/-- The encoding examples of 30_encoding.md R96, read and written. -/
def Obligations.EncodingExamplesDecode : Prop :=
  decode .write [0x10000005, 0x00000001, 0x00000002, 0x00000003, 0x00000004, 0x00000005] =
      .command (.feed 5 [1, 2, 3, 4, 5]) 6 ∧
    decode .control [0x90000000, 0x0000AC44] = .command (.start 44100) 2 ∧
    decode .control [0xB0000005] = .command (.rdc .freeR) 1 ∧
    decode .write [0x30000002] = .command (.rdw .rptrW) 1 ∧
    encode (.feed 5 [1, 2, 3, 4, 5]) = [0x10000005, 0x00000001, 0x00000002, 0x00000003, 0x00000004, 0x00000005] ∧
    encode (.start 44100) = [0x90000000, 0x0000AC44] ∧ encode (.rdc .freeR) = [0xB0000005] ∧
    encode (.rdw .rptrW) = [0x30000002] ∧
    decode .write [0x00000001] = .illegal 0x00000001 .reservedField ∧
    decode .control [0x00000001] = .illegal 0x00000001 .reservedField ∧
    decode .write [0x80000000] = .illegal 0x80000000 .wrongPort ∧
    decode .control [0xB000000E] = .illegal 0xB000000E .reservedSelector

/-- What each 32-bit word is on the write port: the five legal forms, and every other word illegal (30_encoding.md R85, R90,
`decodeW`). -/
def Obligations.WritePortReadsEveryWord : Prop :=
  ∀ w : Word,
    (decodeW w = .nop ↔ w.toNat = 0) ∧
    (∀ count : BitVec 28, decodeW w = .feed count ↔ w.toNat = 0x10000000 + count.toNat) ∧
    (decodeW w = .rdfree ↔ w.toNat = 0x20000000) ∧
    (∀ sel : WSel, decodeW w = .rdw sel ↔ w.toNat = 0x30000000 + sel.number) ∧
    ((∃ why, decodeW w = .illegal why) ↔
      ¬(w.toNat = 0 ∨ (0x10000000 ≤ w.toNat ∧ w.toNat ≤ 0x20000000) ∨
        (0x30000000 ≤ w.toNat ∧ w.toNat ≤ 0x30000004)))

/-- What each 32-bit word is on the control port: the five legal forms, and every other word illegal (30_encoding.md R85,
R90, `decodeC`). -/
def Obligations.ControlPortReadsEveryWord : Prop :=
  ∀ w : Word,
    (decodeC w = .nop ↔ w.toNat = 0) ∧
    (decodeC w = .init ↔ w.toNat = 0x80000000) ∧
    (decodeC w = .start ↔ w.toNat = 0x90000000) ∧
    (decodeC w = .stop ↔ w.toNat = 0xA0000000) ∧
    (∀ sel : CSel, decodeC w = .rdc sel ↔ w.toNat = 0xB0000000 + sel.number) ∧
    ((∃ why, decodeC w = .illegal why) ↔
      ¬(w.toNat = 0 ∨ w.toNat = 0x80000000 ∨ w.toNat = 0x90000000 ∨ w.toNat = 0xA0000000 ∨
        (0xB0000000 ≤ w.toNat ∧ w.toNat ≤ 0xB000000D)))

/-- Port legality (30_encoding.md R86): an opcode of the other port makes a word illegal, and an opcode 0 word reads the same
on both; each opcode is legal in some word of its own port. -/
def Obligations.OpcodesAreLegalOnTheirPort : Prop :=
  ∀ w : Word,
    (0x1 ≤ w.toNat / 2 ^ 28 ∧ w.toNat / 2 ^ 28 ≤ 0x3 →
      (∃ why, decodeC w = .illegal why) ∧
      ∃ v : Word, v.toNat / 2 ^ 28 = w.toNat / 2 ^ 28 ∧ ∀ why, decodeW v ≠ .illegal why) ∧
    (0x8 ≤ w.toNat / 2 ^ 28 ∧ w.toNat / 2 ^ 28 ≤ 0xB →
      (∃ why, decodeW w = .illegal why) ∧
      ∃ v : Word, v.toNat / 2 ^ 28 = w.toNat / 2 ^ 28 ∧ ∀ why, decodeC v ≠ .illegal why) ∧
    (w.toNat / 2 ^ 28 = 0x0 → decodeW w = decodeC w ∧ decodeW 0 = .nop)

/-- Reserved fields must be zero (30_encoding.md R87): a non-zero one makes the word illegal on both ports, two command words
that read as the same legal command are the same word, and a FEED data word counts by its low W bits alone. -/
def Obligations.ReservedFieldsMustBeZero : Prop :=
  (∀ (p : Port) (w : Word), w.toNat / 2 ^ 28 ∈ [0x0, 0x2, 0x8, 0x9, 0xA] → w.toNat % 2 ^ 28 ≠ 0 →
    ∃ why, headOf p w = .illegal why) ∧
  (∀ (p : Port) (w : Word), w.toNat / 2 ^ 28 ∈ [0x3, 0xB] → w.toNat % 2 ^ 28 / 16 ≠ 0 →
    ∃ why, headOf p w = .illegal why) ∧
  (∀ (p : Port) (v w : Word), headOf p v = headOf p w → (∀ why, headOf p v ≠ .illegal why) → v = w) ∧
  (∀ (c : Config) (d e : Word), c.sampleOf d = c.sampleOf e ↔ d.toNat % 2 ^ c.W = e.toNat % 2 ^ c.W)

/-- The length of a command follows from its command word alone, and the words after a FEED or START word are operands,
whatever their value (30_encoding.md R82). -/
def Obligations.LengthFollowsFromTheCommandWord : Prop :=
  (∀ w : Word, w.toNat / 2 ^ 28 = 0x1 → commandLength .write w = 1 + w.toNat % 2 ^ 28) ∧
  (∀ w : Word, w.toNat = 0x90000000 → commandLength .control w = 2) ∧
  (∀ w : Word, w.toNat / 2 ^ 28 ≠ 0x1 → commandLength .write w = 1) ∧
  (∀ w : Word, w.toNat ≠ 0x90000000 → commandLength .control w = 1) ∧
  (∀ (p : Port) (w : Word) (rest : List Word) (i : Instr) (n : Nat),
    decode p (w :: rest) = .command i n → n = commandLength p w) ∧
  (∀ (p : Port) (w v : Word) (rest : List Word) (why : IllegalReason),
    decode p (w :: rest) = .illegal v why → v = w ∧ commandLength p w = 1) ∧
  (∀ (w : Word) (xs rest : List Word), w.toNat = 0x10000000 + xs.length → xs.length < 2 ^ 28 →
    decode .write (w :: xs ++ rest) = .command (.feed (BitVec.ofNat 28 xs.length) xs) (1 + xs.length)) ∧
  (∀ (f : Word) (rest : List Word), decode .control (0x90000000 :: f :: rest) = .command (.start f) 2)

/-- The assembler (30_encoding.md R93): what it emits for a command decodes, on that command's port and whatever follows, to
that command with the samples, the frequency and the selector number written, a raw word is emitted as it is, and it refuses
exactly the lines the rule names and the COUNT and FREQ values that fit no field (R81, R84). -/
def Obligations.AssembledCommandsDecode : Prop :=
  ∀ c : Config,
    (∀ (a : Asm) (ws rest : List Word), assemble c a = some ws →
      match a with
      | .nop => ∀ p, decode p (ws ++ rest) = .command (.nop p) ws.length
      | .feed count xs =>
        ∃ n data, decode .write (ws ++ rest) = .command (.feed n data) ws.length ∧ (Instr.feed n data).wf = true ∧
          n.toNat = count ∧ data.map BitVec.toNat = xs ∧ data.map (fun d => (c.sampleOf d).toNat) = xs
      | .rdfree => decode .write (ws ++ rest) = .command .rdfree ws.length
      | .rdw k => ∃ sel, decode .write (ws ++ rest) = .command (.rdw sel) ws.length ∧ sel.number = k
      | .init => decode .control (ws ++ rest) = .command .init ws.length
      | .start f => ∃ g, decode .control (ws ++ rest) = .command (.start g) ws.length ∧ g.toNat = f ∧ g ≠ 0
      | .stop => decode .control (ws ++ rest) = .command .stop ws.length
      | .rdc k => ∃ sel, decode .control (ws ++ rest) = .command (.rdc sel) ws.length ∧ sel.number = k
      | .word values => ws.map BitVec.toNat = values) ∧
    (∀ count xs, assemble c (.feed count xs) = none ↔
      (xs.length ≠ count ∨ 2 ^ 28 ≤ count ∨ ∃ x ∈ xs, 2 ^ c.W ≤ x)) ∧
    (∀ f, assemble c (.start f) = none ↔ f = 0 ∨ 2 ^ 32 ≤ f) ∧
    (∀ k, assemble c (.rdw k) = none ↔ 5 ≤ k) ∧
    (∀ k, assemble c (.rdc k) = none ↔ 14 ≤ k) ∧
    ∀ a ∈ [Asm.nop, .rdfree, .init, .stop], assemble c a ≠ none

/-! ## Parameters and power-on (00_scope.md R6, 10_state.md R53) -/

/-- A configuration that violates a constraint of 00_scope.md R6 is refused, and one that meets them is built as asked. -/
def Obligations.IllegalParametersAreRefused : Prop :=
  ∀ A W maxChunk sSync cpuHz initFreqHz : Nat,
    (Config.ofParams A W maxChunk sSync cpuHz initFreqHz = none ↔
      (A < 1 ∨ 27 < A ∨ W < 1 ∨ 32 < W ∨ maxChunk < 1 ∨ 2 ^ A < maxChunk ∨ sSync < 2 ∨ cpuHz < 1 ∨
        2 ^ 32 - 1 < cpuHz ∨ initFreqHz < 1 ∨ 2 ^ 32 - 1 < initFreqHz)) ∧
    (∀ c, Config.ofParams A W maxChunk sSync cpuHz initFreqHz = some c →
      c.A = A ∧ c.W = W ∧ c.maxChunk = maxChunk ∧ c.sSync = sSync ∧ c.cpuHz = cpuHz ∧ c.initFreqHz = initFreqHz ∧
        c.N = 2 ^ A ∧ c.P = A + 1 ∧ c.M = 2 * c.N)

/-- Power-on reset (10_state.md R53): every register 0, the logs empty, the controller IDLE, the buffer empty, the timer
stopped. -/
def Obligations.PowerOnClearsEveryRegister : Prop :=
  ∀ (c : Config) (s : State), s = State.powerOn c →
    s.cfg = c ∧ s.wptr = 0 ∧ s.wpub = 0 ∧ (∀ k < c.sSync, s.rsync[k]? = some 0) ∧ s.werrIll = false ∧ s.lastWerr = 0 ∧
    s.rptr = 0 ∧ s.rpub = 0 ∧ (∀ k < c.sSync, s.wsync[k]? = some 0) ∧ s.active = false ∧ s.cmplEn = false ∧
    s.pending = 0 ∧ s.eaddr = 0 ∧ s.remaining = 0 ∧ s.trun = false ∧ s.tpre = false ∧ s.tcnt = 0 ∧ s.tmrA = 0 ∧
    s.tmrB = 0 ∧ s.initd = false ∧ s.cerrIll = false ∧ s.cerrFreq = false ∧ s.lastCerr = 0 ∧ s.dout = 0 ∧
    s.out = [] ∧ s.wresp = [] ∧ s.cresp = [] ∧ s.flog = [] ∧
    s.ctrl = .idle ∧ s.freeTrue = c.N ∧ s.freeW = c.N ∧ s.freeR = c.N ∧ s.status = 0 ∧ s.trig = false

/-- The power-on state of every configuration, and the machine's reset state, meet the invariant of Safety.lean, which
adds to 10_state.md R50 the conditions that make it inductive. -/
def Obligations.PowerOnMeetsTheInvariant : Prop :=
  (∀ s : State, s.poweredOn → s.Inv) ∧ State.reset.Inv

/-! ## The gray code and the crossing (41_cdc.md) -/

/-- `gray`, bit by bit, and the rule's example (41_cdc.md R140). -/
def Obligations.GrayCodeBits : Prop :=
  (∀ (c : Config) (x : Nat), x < c.M →
    gray x = x ^^^ x / 2 ∧ gray x < c.M ∧ (gray x).testBit (c.P - 1) = x.testBit (c.P - 1) ∧
    ∀ i < c.P - 1, (gray x).testBit i = Bool.xor (x.testBit (i + 1)) (x.testBit i)) ∧
  (List.range 16).map gray = [0, 1, 3, 2, 6, 7, 5, 4, 12, 13, 15, 14, 10, 11, 9, 8]

/-- `bin`, bit by bit, the inverse of `gray`, and the rule's examples (41_cdc.md R141). -/
def Obligations.BinDecodesTheGrayCode : Prop :=
  ∀ (c : Config) (g : Nat), g < c.M →
    c.bin g < c.M ∧ (c.bin g).testBit (c.P - 1) = g.testBit (c.P - 1) ∧
    (∀ i < c.P - 1, (c.bin g).testBit i = Bool.xor ((c.bin g).testBit (i + 1)) (g.testBit i)) ∧
    c.bin (gray g) = g ∧ (c.P = 4 → c.bin 12 = 8 ∧ c.bin 9 = 14)

/-- Successive gray codes differ in exactly one bit, the step from M - 1 to 0 included (41_cdc.md R142). -/
def Obligations.GrayStepChangesOneBit : Prop :=
  ∀ (c : Config) (x : Nat), x < c.M →
    (∃ k < c.P, gray ((x + 1) % c.M) = gray x ^^^ 2 ^ k) ∧ gray (c.M - 1) = 2 ^ (c.P - 1) ∧ gray 0 = 0

/-- Between datapath resets each published gray code changes in at most one bit at any step, so a capture sees the code before
it or the code after it (41_cdc.md R148, 70_reset_and_hazards.md R278). -/
def Obligations.PublishedCodeChangesOneBitAtMost : Prop :=
  ∀ s t : State, s.Inv → step s = .next t → s.resets = false →
    (t.wpub = s.wpub ∨ ∃ k < s.cfg.P, gray t.wpub = gray s.wpub ^^^ 2 ^ k) ∧
    (t.rpub = s.rpub ∨ ∃ k < s.cfg.P, gray t.rpub = gray s.rpub ^^^ 2 ^ k)

/-- Between datapath resets the published pointers and the synchronized views never move backward and never pass their commit
pointers, and a published pointer moves by one at most (41_cdc.md R149 (a); for the views see log entry 24). -/
def Obligations.ViewsMoveForwardOnly : Prop :=
  ∀ s t : State, s.Inv → step s = .next t → s.resets = false →
    s.cfg.diff t.wpub s.wpub ≤ 1 ∧ s.cfg.diff t.wpub s.wpub ≤ s.cfg.diff s.wptr s.wpub ∧
    s.cfg.diff t.rpub s.rpub ≤ 1 ∧ s.cfg.diff t.rpub s.rpub ≤ s.cfg.diff s.rptr s.rpub ∧
    s.cfg.diff t.wptrR s.wptrR ≤ s.cfg.diff s.wptr s.wptrR ∧
    s.cfg.diff t.rptrW s.rptrW ≤ s.cfg.diff s.rptr s.rptrW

···

# The task
Copy back the listing above exactly, but only from the line with "(∃ why, decodeC w = .illegal why) ∧" through the line with "decodeC v ≠ .illegal why) ∧", both ends included.

# Finished task
      (∃ why, decodeC w = .illegal why) ∧
      ∃ v : Word, v.toNat / 2 ^ 28 = w.toNat / 2 ^ 28 ∧ ∀ why, decodeW v ≠ .illegal why) ∧
    (0x8 ≤ w.toNat / 2 ^ 28 ∧ w.toNat / 2 ^ 28 ≤ 0xB →
      (∃ why, decodeW w = .illegal why) ∧
      ∃ v : Word, v.toNat / 2 ^ 28 = w.toNat / 2 ^ 28 ∧ ∀ why, decodeC v ≠ .illegal why) ∧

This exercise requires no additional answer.